Anne Babalar İçin Gençlerde Homoseksüelliği Önleme Rehberi ve Onarım Terapisi Türkçeye tercümesi ile bu alanda çığır açan Kaknüs Yayınları, toplumsal anlamda bir birikime vesile olmuştur. Eşcinsel bireyler eşcinselliğin psikolojik kökenli olabileceğini belki de ilk defa düşünmeye başlamışlardır. Bu çizgide sessiz sedasız bir dönüşüm başlamıştır. Eşcinseller için bir umut ışığı yanmıştır. İçsel bir karanlığın içinde yürümek zorunda kalan eşcinseller, bu ışıkla psikolojik destek arayışlarına yönelmişlerdir. Bu yöndeki terapi deneyimlerimiz arttıkça bu konunun önemini duyurma arayışlarımız başlamıştır. Eşcinsel Terapi deneyimlerimiz arttıkça hem eşcinsel bireyler hem de aileleri için sağlıklı sonuçlar alınmaya başlanmıştır. Böylece kendi kültürel dokumuzdaki psikolojik bozukluklar yeniden örneklendirilmiş oldu. Eşcinsel Terapi sürecine katılan anne babalar ister istemez kendilerini başka açılardan da sorgulamak durumunda kalmışlardır.
Eşcinselliğe çözüm önerisi;
Kendileri ile yoğun çatışmaları olan bireylerin bu sorunlarının psikolojik kökeni genellikle babalarına duydukları kızgınlık, öfke ve nefrete dayanmaktadır. Çocuklukta baba otoritesi ile çatışan kişiler ergenlik döneminde varlıklarının anlamlarını sorgularken; Allah'a da bir kızgınlık, öfke ve nefret duymaya başlamaktadırlar. " Neden beni böyle yarattı ya da neden beni korumadı? " sorularının cevabını bulamamaktadırlar. Böylece kendilerine yönelik bitip tükenmez kaygıları arttıkça artmaktadır.

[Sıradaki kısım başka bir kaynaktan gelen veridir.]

-- ==== Sys2Proof/Machine/Ply.lean ====
section
/-! DEFINITION. Ply: packets, addresses and authority, injection with its checks, parking and refusals, routing and
arbitration flit by flit, delivery at tiles and endpoints, tile RAM windows (R114–R146, R72–R74, R379). -/
namespace Sys2Proof.Machine

/-! ## Packets -/

/-- The flits of a packet (R123). -/
def flitCount (p : Packet) : Nat := 1 + (p.words.length + 1) / 2
/-- The route word (R122). -/
def routeWord (p : Packet) : Word :=
  w32 (place 16 16 p.src.toNat + place 12 4 p.status.toNat + place 7 5 p.words.length + place 5 2 p.dom.val +
    place 4 1 (b2n p.vc) + place 3 1 (b2n p.isSeal))
/-- The packet that a header word and payload words make (R72, R121). -/
def packetOf (hdr : Word) (src : Nat) (dom : Fin 4) (ws : List Word) : Packet :=
  { dest := BitVec.ofNat 16 (fld hdr 31 16), slot := BitVec.ofNat 5 (fld hdr 15 11), op := BitVec.ofNat 4 (fld hdr 10 7),
    tag := BitVec.ofNat 7 (fld hdr 6 0), src := BitVec.ofNat 16 src, status := 0, dom := dom, vc := false, words := ws }
/-- Payload words as flits, two to a flit (R123). -/
def payloadFlits (exit : Nat) (src : BitVec 16) : Nat → List Word → List Flit
  | _, [] => []
  | k, [a] => [{ bits := join32 a 0, idx := k, tail := true, exit := exit, src := src }]
  | k, a :: b :: t =>
    { bits := join32 a b, idx := k, tail := t.isEmpty, exit := exit, src := src } :: payloadFlits exit src (k + 1) t
/-- The flits of a packet that leaves the network at `exit`. -/
def flitsOf (p : Packet) (exit : Nat) : List Flit :=
  { bits := join32 (headerWord p) (routeWord p), idx := 0, tail := p.words.isEmpty, exit := exit, src := p.src, refuses := p.refuses, room := p.room }
    :: (payloadFlits exit p.src 1 p.words).map (fun f => if f.idx = 1 then { f with rep := p.rep } else f)
/-- The packet that a whole list of flits spells. -/
def packetFrom (l : List Flit) : Option Packet :=
  match l with
  | [] => none
  | h :: t =>
    let hw := lo32 h.bits
    let rw := hi32 h.bits
    some { packetOf hw (fld rw 31 16) (Fin.ofNat 4 (fld rw 6 5)) ((wordsOfDwords (t.map (·.bits))).take (fld rw 11 7)) with
      status := BitVec.ofNat 4 (fld rw 15 12), vc := bitOf rw 4, isSeal := bitOf rw 3, refuses := h.refuses, room := h.room,
      rep := (t.head?.map (·.rep)).getD { } }

/-- Whether an OP is a request that awaits a response (R124). -/
def hasResponse (op : BitVec 4) : Bool := op == 1 || op == 2 || op == 3 || op == 5 || op == 6
/-- Whether an OP is a response (R124). -/
def isResponse (op : BitVec 4) : Bool := op == 8 || op == 9

/-! ## Addresses and attachments (R117–R119) -/

/-- What stands at a ply address. -/
inductive Target
  | tile (t : Nat)
  | lane (n : Nat)
  | mem (g : Nat)
  | pin (b : Nat)
  | spool
  | obs
  | mbox (d m : Nat)
  | reserved
  deriving DecidableEq, Repr

/-- The destination of a ply address (R119). -/
def target (a : Nat) : Target :=
  if a < 0xF80 then .tile a
  else if a < 0x1000 then .reserved
  else if a < 0x1040 then .lane (a - 0x1000)
  else if a < 0x1050 then .mem (a - 0x1040)
  else if a < 0x1058 then .pin (a - 0x1050)
  else if a = 0x1058 then .spool
  else if a = 0x1059 then .obs
  else if 0x1080 ≤ a ∧ a < 0x10C0 then .mbox ((a - 0x1080) / 16) (a % 16)
  else .reserved

/-- The port (5 × router + side) of attachment `k` of an endpoint (R117); of a tile, the local port of the router it
stands at. -/
def portOf (s : State) (t : Target) (k : Nat) : Nat :=
  match t with
  | .tile l => 5 * physOf s l + 4
  | .lane n => 5 * tileAt 0 n + 3
  | .mem g => 5 * tileAt (4 * g + k % 4) 0 + 2
  | .pin b => 5 * tileAt (8 * b + 4) 63
  | .spool => 5 * tileAt 63 (16 * (k % 4) + 6) + 1
  | .obs => 5 * tileAt 63 63 + 1
  | .mbox d _ => 5 * tileAt 63 (16 * d + 2 + 8 * (k % 2)) + 1
  | .reserved => 0
/-- The attachment that stands at a boundary port, if one does: the endpoint and its attachment index. -/
def attachedAt (port : Nat) : Option (Target × Nat) :=
  let r := port / 5
  let c := colOf r
  let w := rowOf r
  match port % 5 with
  | 0 => if w = 63 ∧ c % 8 = 4 then some (.pin (c / 8), 0) else none
  | 1 =>
    if c ≠ 63 then none
    else if w = 63 then some (.obs, 0)
    else if w % 16 = 6 then some (.spool, w / 16)
    else if w % 16 = 2 then some (.mbox (w / 16) 0, 0)
    else if w % 16 = 10 then some (.mbox (w / 16) 0, 1)
    else none
  | 2 => if w = 0 then some (.mem (c / 4), c % 4) else none
  | 3 => if c = 0 then some (.lane w, 0) else none
  | _ => none
/-- The port at which a packet leaves the network (R118, R132): at attachment SRC mod n of the destination. -/
def exitOf (s : State) (p : Packet) : Nat := portOf s (target p.dest.toNat) p.src.toNat
/-- The port at which an endpoint injects a packet (R118): attachment DEST mod n. -/
def entryOf (s : State) (p : Packet) : Nat := portOf s (target p.src.toNat) p.dest.toNat
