/-- The word that a partial or alias write leaves (R36, R344). -/
def mergeWord (kind : MemKind) (old new : DWord) (mask : Byte) : DWord :=
  let m : DWord := BitVec.ofNat 64 ((List.range 8).foldl (fun a k => if bitOf mask k then a + 255 * 2 ^ (8 * k) else a) 0)
  match kind with
  | .rd => old
  | .wr => (old &&& ~~~ m) ||| (new &&& m)
  | .set => old ||| (new &&& m)
  | .clr => old &&& ~~~ (new &&& m)
/-- Perform a granted request (R342, R344, R347, R348). The contents of the Distaff tables are not given by the spec: a
read there returns a free value. -/
def performReq (r : WordReq) (o : MemOp) (s : State) : State :=
  match o.kind with
  | .rd =>
    let (d, s) := eccRead r.word o.master o.dom.val s
    if 0x1FE00000 ≤ 8 * r.word ∧ 8 * r.word < 0x1FF00000 then wordDone r.op r.word (d.map (fun _ => s.free)) s.nextFree
    else wordDone r.op r.word d s
  | k =>
    if isRmw k r.mask then
      match eccRead r.word o.master o.dom.val s with
      | (some d, s) => wordDone r.op r.word (some 0) (putReel r.word (mergeWord k d r.data r.mask) s)
      | (none, s) => wordDone r.op r.word none s
    else wordDone r.op r.word (some 0) (putReel r.word r.data s)

/-! ## Bank arbitration (R352–R356) -/

/-- Whether a master keeps hard queues at the banks, one for each domain: a gateway and the hasher (R352). -/
def hasQueues (master : Nat) : Bool := (decide (64 ≤ master) && decide (master < 80)) || master == 86
/-- Both copies of each pointer of a bank queue agree (R399). -/
def queueOk (s : State) (b master cls : Nat) : Bool :=
  !hasQueues master || (let p := qptr (bank s b) master cls
    p.rd == p.rd2 && p.wr == p.wr2)
/-- A bank queue's pointer fault (R399–R401): its requests are discarded and their operations complete with FAULT. -/
def bankFault (b master cls : Nat) (s : State) : State :=
  let x := bank s b
  let lost := (x.reqs.filter (fun e => e.2.1 == master && e.2.2 == cls)).map (fun e => e.1.op)
  let p := qptr x master cls
  let s := s.setBank b ({ x with reqs := x.reqs.filter (fun e => !(e.2.1 == master && e.2.2 == cls)) }.setPtr master cls
    { rd := p.rd, rd2 := p.rd, wr := p.rd, wr2 := p.rd })
  let s := queueFault (if master = 86 then 7 else 6) (4 * b + (cls - 1)) 0 s
  forEach lost failOp s
/-- Enter a word request in its bank's queue; an operation that has failed enters no more. -/
def pushReq (master cls : Nat) (r : WordReq) (s : State) : State :=
  let b := bankOf r.word
  if !s.memory.ops.any (fun e => e.1 == r.op && decide (e.2.left ≠ 0)) then s
  else if !queueOk s b master cls then failOp r.op (bankFault b master cls s)
  else
    let x := bank s b
    let p := qptr x master cls
    s.setBank b ({ x with reqs := x.reqs ++ [(r, master, cls)] }.setPtr master cls
      { p with wr := (p.wr + 1) % 4, wr2 := (p.wr2 + 1) % 4 })
/-- Start an operation: its requests enter the banks. -/
def startOp (op : MemOp) (bs : List Byte) (s : State) : State :=
  let id := s.memory.nextOp
  let rs := wordReqs id op.addr op.count bs
  let s := s.onMem (fun m => { m with nextOp := id + 1, ops := m.ops.put id { op with left := rs.length } })
  forEach rs (pushReq op.master (1 + op.dom.val)) s

/-- The request at the head of a queue leaves it and is performed in `n` slots; a pointer fault discards the queue. The
masters `also` wait too. -/
def serveReq (b master cls n : Nat) (also : List Nat) (s : State) : State :=
  match oldestOf (bank s b) master cls with
  | none => s
  | some r =>
    if !queueOk s b master cls then bankFault b master cls s
    else
      let x := bank s b
      let p := qptr x master cls
      let y := { x with reqs := x.reqs.erase (r, master, cls) }
      let s := s.setBank b (y.setPtr master cls { p with rd := (p.rd + 1) % 4, rd2 := (p.rd2 + 1) % 4 })
      let s := takeSlot r.word master also n s
      match s.memory.ops.find r.op with
      | some o => performReq r o s
      | none => s
/-- What a turn serves: a lane writer has its slot, and writes its word with SPOOL_WRITE; a request is performed. The masters
`also` wait too. -/
def serveOne (b : Nat) (t : Turn) (also : List Nat) (s : State) : State :=
  match t.cls with
  | none =>
    match writerWord s (lane s t.master) with
    | some w => takeSlot w t.master also 1 (s.setLane t.master { lane s t.master with slot := true })
    | none => s
  | some c =>
    match oldestOf (bank s b) t.master c with
    | some r => serveReq b t.master c (reqCost s r) also s
    | none => s
/-- Serve a turn of a bank, which the bank records. -/
def serveTurn (b : Nat) (t : Turn) (also : List Nat) (s : State) : State :=
  serveOne b t also (s.setBank b ((bank s b).served t))
/-- Who is served from the shadow of a bank next (R359): in the order of R353 (R361), of the lane writers and the heads of
queues whose word is under test. -/
def shadowTurn (s : State) (b : Nat) : Option Turn :=
  pickAmong s b ((writersAt s b).filter (fun k => (writerWord s (lane s k)).any (inTest s)))
    ((bank s b).reqs.filter (fun e => inTest s e.1.word && decide (oldestOf (bank s b) e.2.1 e.2.2 = some e.1))) none
/-- Serve one that waits at a bank: from the shadow without a slot or a turn (R359), else in the next slot (R353). -/
def serveNext (b : Nat) (s : State) : State :=
  match shadowTurn s b with
  | some t => serveOne b t [] s
  | none =>
    match pickSlot s b none with
    | some t => serveTurn b t [] s
    | none => s
/-- A bank group is idle: no request and no lane writer waits at its banks and no region of it is under test. -/
def groupIdle (s : State) (g : Nat) : Bool :=
  (List.range 16).all (fun b => (bank s (16 * g + b)).reqs.isEmpty && (writersAt s (16 * g + b)).isEmpty) &&
    (match s.memory.test with
     | some t => t.group != g
     | none => true)
/-- 2^20 ticks have passed since a bank group's last access (R364). -/
def longIdle (s : State) (g : Nat) : Bool := decide (2 ^ 20 ≤ (s.now - s.memory.lastUse.get 0 g).toNat)
/-- A group that is asked into retention enters once it is idle (R363); one that an access has woken, 2^20 ticks after its last
access (R364). -/
def enterRet (g : Nat) (s : State) : State :=
  if bitOf (s.reg .memCtl 0) g && groupIdle s g && !retained s g && (!s.memory.woken.contains g || longIdle s g) then
    s.onMem (fun m => { m with ret := insertNat g m.ret, waking := removeNat g m.waking, woken := removeNat g m.woken })
  else s
/-- REEL_WORD_ACCESS (R342, R353, R359, R364): the bank's next slot goes to one that waits there. In a group in retention a
request wakes the group and waits; a group that is asked into retention enters once none is left. -/
def accessBank (b : Nat) (s : State) : State :=
  if !memLive s || s.xng.stopped.contains 192 then s
  else if retained s (b / 16) then (if (bank s b).reqs.isEmpty then s else askWake (b / 16) s)
  else enterRet (b / 16) (serveNext b s)

/-- A master asks for a slot of the bank of a reel word: whoever R353 puts before it is served, then it has its slot. A
word under test needs none. -/
def askSlot (w : Nat) (cls : Option Nat) (master : Nat) : Nat → State → State
  | 0, s => takeSlot w master [] 1 s
  | k + 1, s =>
    let b := bankOf w
    if inTest s w then takeSlot w master [] 1 s
    else
      match pickSlot s b (some (cls, master)) with
      | none => takeSlot w master [] 1 s
      | some t =>
        let behind := match cls with
          | some c => (oldestOf (bank s b) master c).isSome
          | none => (writersAt s b).contains master
        if t.cls = cls ∧ t.master = master ∧ !behind then takeSlot w master [] 1 (s.setBank b ((bank s b).served t))
        else askSlot w cls master k (serveTurn b t [master] s)
/-- How many can be served at a bank before one that asks: those that wait, capture in between. -/
def askFuel (s : State) (b : Nat) : Nat := 2 * ((bank s b).reqs.length + s.lanes.length) + 4
/-- A master's request for a reel word passes its bank queue, if it has one, and gets its slot; false where the queue's
pointers disagree (R399). -/
def slotFor (w cls master : Nat) (s : State) : Bool × State :=
  let b := bankOf w
  if !queueOk s b master cls then (false, bankFault b master cls s)
  else (true, askSlot w (some cls) master (askFuel s b) s)
/-- A read of a reel word by a master in a class, for a domain: its data, or none where it is uncorrectable or its request was
lost. -/
def readReel (cls master dom w : Nat) (s : State) : Option DWord × State :=
  match slotFor w cls master s with
  | (true, s) => eccRead w master dom s
  | (false, s) => (none, s)
/-- Read reel words `w`, `w + 1`, …: none where one of them gives none. -/
def readReels (cls master dom : Nat) : Nat → Nat → State → Option (List DWord) × State
  | _, 0, s => (some [], s)
  | w, n + 1, s =>
    match readReel cls master dom w s with
    | (none, s) => (none, s)
    | (some d, s) =>
      match readReels cls master dom (w + 1) n s with
      | (none, s) => (none, s)
      | (some l, s) => (some (d :: l), s)
/-- A master writes a reel word whole. -/
def writeReelAs (cls master w : Nat) (d : DWord) (s : State) : State := putReel w d (askSlot w (some cls) master (askFuel s (bankOf w)) s)
/-- A master writes words at an 8-byte-aligned address, an even number of them. -/
def writeWordsAs (cls master : Nat) (a : Nat) : List Word → State → State
  | x :: y :: t, s => writeWordsAs cls master (a + 8) t (writeReelAs cls master (a / 8) (join32 x y) s)
  | _, s => s

/-! ## Memory gateways (R130) -/

/-- The reel memory range of an address: 0 normal, 1 set alias, 2 clear alias (R35). -/
def aliasOf (a : Nat) : Nat := a / 0x20000000
/-- Whether a gateway's operation lies in range (R130). -/
def gwRange (g : Nat) (p : Packet) : Bool :=
  let a := (p.words.getD 0 0).toNat
  let n := fld (p.words.getD 1 0) 6 0
  let data := if p.op == 2 then 0 else (n + 3) / 4
  decide (a < 0x60000000 ∧ a / 2 ^ 25 % 16 = g ∧ 1 ≤ n ∧ n ≤ 64 ∧ a % 64 + n ≤ 64 ∧ p.words.length = 2 + data)
/-- What a write at an address does: through an alias, the alias's effect (R36, R130). -/
def gwKind (p : Packet) : MemKind :=
  if p.op == 2 then .rd
  else if p.op == 5 then .set
  else if p.op == 6 then .clr
  else
    match aliasOf (p.words.getD 0 0).toNat with
    | 1 => .set
    | 2 => .clr
    | _ => .wr
/-- Whether a gateway can take a request now: it refuses it, or every bank queue that it needs has room (R352). A request that
cannot be taken holds back those of its own domain alone (R145, R356). -/
def gwGoes (s : State) (g : Nat) (p : Packet) : Bool :=
  !s.memory.initDone || !gwRange g p || !memAllowed s false p.dom.val (p.op != 2) ((p.words.getD 0 0).toNat % 0x20000000) ||
    bankRoom s (64 + g) (1 + p.dom.val) ((p.words.getD 0 0).toNat % 0x20000000) (fld (p.words.getD 1 0) 6 0)
/-- A gateway takes its next request, if its OP is one of those named: refused with BUSY before initialisation is done (R343),
with RANGE or DENIED, or started. -/
def gatewayOp (g k : Nat) (ops : List (BitVec 4)) (s : State) : State :=
  let pt := portOf s (.mem g) k
  match nextReqIf (gwGoes s g) s pt with
  | none => s
  | some p =>
    if !ops.contains p.op || s.memory.vret then s
    else
      let a := (p.words.getD 0 0).toNat % 0x20000000
      let n := fld (p.words.getD 1 0) 6 0
      let o : MemOp := { kind := gwKind p, master := 64 + g, dom := p.dom, src := .ply p pt, addr := a, count := n,
                         left := 0, got := [], status := stOk, refused := true }
      let refuse (st : Status) (u : State) : State :=
        let s := takeReqIf (gwGoes s g) pt u
        let id := s.memory.nextOp
        finishOp id (s.onMem (fun m => { m with nextOp := id + 1, ops := m.ops.put id { o with status := st } }))
      if !s.memory.initDone then refuse stBusy s
      else if !gwRange g p then refuse stRange s
      else if !memAllowed s false p.dom.val (p.op != 2) a then refuse stDenied (memDenied p.dom.val s)
      else startOp { o with refused := false } (bytesOfWords (p.words.drop 2)) (takeReqIf (gwGoes s g) pt s)
/-- MEM_GATEWAY_RD (R130). -/
def execMemGatewayRd (g : Fin 16) (k : Fin 4) (s : State) : Host.Outcome State Fault Refusal :=
  .next (gatewayOp g k [2] s)
/-- MEM_GATEWAY_WR (R130): WR and WRP. -/
def execMemGatewayWr (g : Fin 16) (k : Fin 4) (s : State) : Host.Outcome State Fault Refusal :=
  .next (gatewayOp g k [3, 4] s)
/-- MEM_GATEWAY_SET (R130). -/
def execMemGatewaySet (g : Fin 16) (k : Fin 4) (s : State) : Host.Outcome State Fault Refusal :=
  .next (gatewayOp g k [5] s)
/-- MEM_GATEWAY_CLR (R130). -/
def execMemGatewayClr (g : Fin 16) (k : Fin 4) (s : State) : Host.Outcome State Fault Refusal :=
  .next (gatewayOp g k [6] s)

/-! ## Initialisation, testers, retention -/

/-- MEMORY_INIT_DONE (R343, R358): every reel word is 0 with valid check bits; the notifications raised since the reset are
written then. -/
def initDone (s : State) : State :=
  if s.memory.initDone then s
  else writeEarly { s with mem := [], memory := { s.memory with initDone := true, err := [], bgNext := 0 } }
def execMemoryInitDone (s : State) : Host.Outcome State Fault Refusal := .next (initDone s)

/-- The reel words of a region of a bank (R341). -/
def regionWords (g b region : Nat) : List Nat := (List.range 32).map (fun i => g * 2 ^ 22 + region * 512 + i * 16 + b)
/-- The save of a region: single-bit errors are corrected and counted, uncorrectable words recorded (R357, R359,
R361). -/
def saveWord (w : Nat) (s : State) : State :=
  match flips s w with
  | [] => s
  | [_] => putReel w (trueData s w) (corrected w s)
  | _ => uncorrectable w 85 0 true s
/-- Start a region test (R357). -/
def startRegion (g b region : Nat) (req : Bool) (s : State) : State :=
  let s := forEach (regionWords g b region) saveWord s
  s.onMem (fun m => { m with test := some { group := g, bank := b, region := region, requested := req, slot := 0 } })
/-- The next region of the background order from `n` whose group is not in retention (R358). -/
def bgRegion (s : State) : Nat → Nat → Option Nat
  | 0, _ => none
  | k + 1, n => if s.memory.ret.contains (n / 16 % 16) then bgRegion s k ((n + 16 - n % 16) % 2097152) else some n
/-- REGION_TEST_START (R358): while BG_EN is 1, memory is initialised and at its Run level, and no region is under
test. -/
def bgStart (s : State) : State :=
  if bitOf (s.reg .memCtl 0) 31 && memLive s && s.memory.test.isNone then
    match bgRegion s 17 s.memory.bgNext with
    | some n => startRegion (n / 16 % 16) (n % 16) (n / 256) false (s.onMem (fun m => { m with bgNext := (n + 1) % 2097152 }))
    | none => s
  else s
def execRegionTestStart (s : State) : Host.Outcome State Fault Refusal := .next (bgStart s)
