/-! ## Writing words (R345) -/

/-- The writer leaves the new position of a swap: the old one is freed and the swap is complete (R190). -/
def swapDone (n : Nat) (s : State) : State :=
  let x := spoolOf s n
  match x.swap with
  | some w => if w.since + 65536 ≤ x.w then (s.setSpool n { x with swap := none }).bump .dstSwapCount 0 1 else s
  | none => s
/-- Whether a swap may start now (R190): enabled, below the cap. -/
def swapAllowed (s : State) : Bool :=
  bitOf (s.reg .dstPolicy 0) 30 &&
    decide ((s.dst.swapTimes.filter (fun t => decide ((s.now - t).toNat < 2 ^ 27))).length < fld (s.reg .dstCap 0) 15 8)
/-- The group of 0 to 14 with the fewest stalls in the last period, the lowest where equal. -/
def coolGroup (s : State) : Nat := (leastBy (fun g => s.dst.lastStall.get 0 g) (List.range 15)).getD 0
/-- A segment placed in a group in retention wakes the group and withdraws its request (R364). -/
def wakeFor (segs : List Nat) (s : State) : State :=
  forEach (segs.map (fun u => u / 512)) (fun g s =>
    let s := s.setReg .memCtl 0 (putBit (s.reg .memCtl 0) g false)
    askWake g s) s
/-- SEGMENT_SWAP (R190): the writer is about to enter a segment that lies in a hot group, and a free position is found. -/
def maybeSwap (n : Nat) (s : State) : State :=
  let x := spoolOf s n
  let o := appendAt x
  let old := x.segs.getD (segOf x o) 0
  if o % 65536 = 0 ∧ x.swap.isNone ∧ x.resizing.isNone ∧ s.dst.hot.contains (old / 512) ∧ swapAllowed s then
    match placeSeg s [] (coolGroup s) with
    | none => s
    | some u =>
      let s := s.setSpool n { x with segs := x.segs.set (segOf x o) u,
                                     swap := some { seg := segOf x o, old := old, new := u, since := o } }
      (wakeFor [u] s).onDst (fun d =>
        { d with swapTimes := (d.swapTimes.filter (fun t => decide ((s.now - t).toNat < 2 ^ 27))) ++ [s.now], swapAge := 0 })
  else s
/-- Write one reel word of a spool whole (R345), in the slot that its lane writer has been granted. -/
def writeReel (n o : Nat) (lo hi : Word) (s : State) : State := putReel (offAddr (spoolOf s n) o / 8) (join32 lo hi) s
/-- Append one record word: a first half waits in the buffer, a second half goes out with it (R345); W advances over what
is written. -/
def putRecWord (n : Nat) (v : Word) (s : State) : State :=
  let s := maybeSwap n s
  let x := spoolOf s n
  let o := appendAt x
  if o % 8 = 0 then s.setSpool n { x with half := some v }
  else
    let s := writeReel n (o - 4) (x.half.getD (spoolWord s n (o - 4))) v s
    lapReaders n (swapDone n (s.setSpool n { spoolOf s n with half := none, w := o + 4 }))
/-- Capture asks for a slot of the bank of a reel word (R353). -/
def captureSlot (w k : Nat) (s : State) : State := askSlot w none k (askFuel s (bankOf w)) s
/-- Append record words, each reel word in a slot of its own. -/
def putRecWords (n : Nat) (l : List Word) (s : State) : State :=
  forEach l (fun v s => putRecWord n v (match halfWord (spoolOf s n) with
    | some w => captureSlot w (writerOf n) s
    | none => s)) s
/-- No second half arrived: the word goes out with the placeholder, and W advances over its first half (R345). -/
def flushHalf (n : Nat) (s : State) : State :=
  let x := spoolOf s n
  match x.half with
  | some v =>
    if x.w % 8 = 0 then
      let s := writeReel n x.w v 0xFFFFFFFF (captureSlot (offAddr x x.w / 8) (writerOf n) s)
      lapReaders n (s.setSpool n { spoolOf s n with w := x.w + 4 })
    else s
  | none => s

/-! ## Records (R298–R302) -/

/-- An ANCHOR (R300). -/
def anchorRec (n : Nat) (t : Tick) : List Word := [w32 (place 28 4 8 + n)] ++ tickPair t
/-- A TIME record (R301). -/
def timeRec (n : Nat) (order synth : Bool) (t : Tick) : List Word :=
  [w32 (place 28 4 9 + place 27 1 (b2n order) + place 26 1 (b2n synth) + n)] ++ tickPair t
/-- A GAP record (R302). -/
def gapRec (n cause : Nat) (synth unknown : Bool) (a b : Tick) (lost : Nat) : List Word :=
  [w32 (place 28 4 0xA + place 24 4 cause + place 23 1 (b2n synth) + place 22 1 (b2n unknown) + n)] ++ tickPair a ++
    tickPair b ++ [w32 (if unknown then 0 else min lost (2 ^ 32 - 1))]
/-- A record placed at an offset: PAD fills a page that has no room for it, and a new page begins with its anchor (R300). -/
def placedRec (n o : Nat) (run : Tick) (l : List Word) : List Word :=
  let room := (4096 - o % 4096) / 4
  let pad := if o % 4096 ≠ 0 ∧ room < l.length then List.replicate room 0xFFFFFFFF else []
  pad ++ (if (o + 4 * pad.length) % 4096 = 0 then anchorRec n run else []) ++ l
/-- The words of an event in a spool (R299, R301): an event record with the time since the last one, or a TIME record and an
event record. -/
def eventWords (n : Nat) (x : SpoolSt) (t : Tick) (kind : BitVec 2) (order : Bool) : List Word :=
  let d := (t - x.run).toNat
  if order ∨ 536870911 < d then
    let a := placedRec n (appendAt x) x.run (timeRec n order false t)
    a ++ placedRec n (appendAt x + 4 * a.length) t [w32 (place 29 2 kind.toNat)]
  else placedRec n (appendAt x) x.run [w32 (place 29 2 kind.toNat + d)]
/-- What a lane writer writes for a record; nothing where the spool has no size. -/
def recCur (s : State) (r : WRec) : Option WCur :=
  let x := spoolOf s (recSpool r)
  if x.size = 0 then none
  else
    match r with
    | .event n t kind order => some { spool := n, words := eventWords n x t kind order, run := t, gap := false }
    | .gap n cause unknown a b lost =>
      some { spool := n, words := placedRec n (appendAt x) x.run (gapRec n cause.toNat false unknown a b lost), run := x.run, gap := true }
/-- A record has been written: the running time moves, the event or the GAP record is counted (R303, R339). -/
def recDone (c : WCur) (s : State) : State :=
  let s := s.setSpool c.spool { spoolOf s c.spool with run := c.run }
  if c.gap then s.bump .splGaps c.spool 1 else tally 2 c.spool 0 s
/-- Write a whole record at once. -/
def writeRec (r : WRec) (s : State) : State :=
  match recCur s r with
  | some c => recDone c (putRecWords c.spool c.words s)
  | none => s
/-- A spool is opened at a page start with its anchor, at the timebase value of this moment (R300, R327, R329;
notes/assumptions/17.md). -/
def openSpool (n size : Nat) (segs : List Nat) (start : Nat) (s : State) : State :=
  let s := s.setSpool n { SpoolSt.init with size := size, segs := segs, w := start, start := start, run := s.now, acc := s.now }
  if size = 0 then s else flushHalf n (putRecWords n (anchorRec n s.now) s)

Eşcinsel Terapi süreçlerinde babalarına yönelik bilinçaltı duygu ve düşünceleri ile yüzleşen bireyler; babalarını affetmeyi deneyimlemektedirler. Kendileri için çok zor olan bu süreci başaran danışanlar Allah'a olan sitemlerini yeniden gözden geçirmektedirler. Geçmişte suçladıkları ve hesap sormak istedikleri Tanrı ile içsel olarak barışmaktadırlar. Bu süreç çözüm için nirengi noktası olmaktadır. Babasını affeden ve Allah ile barışan birey kendisini de affederek kişiliğini ve kimliğini yeniden yapılandırmaktadır.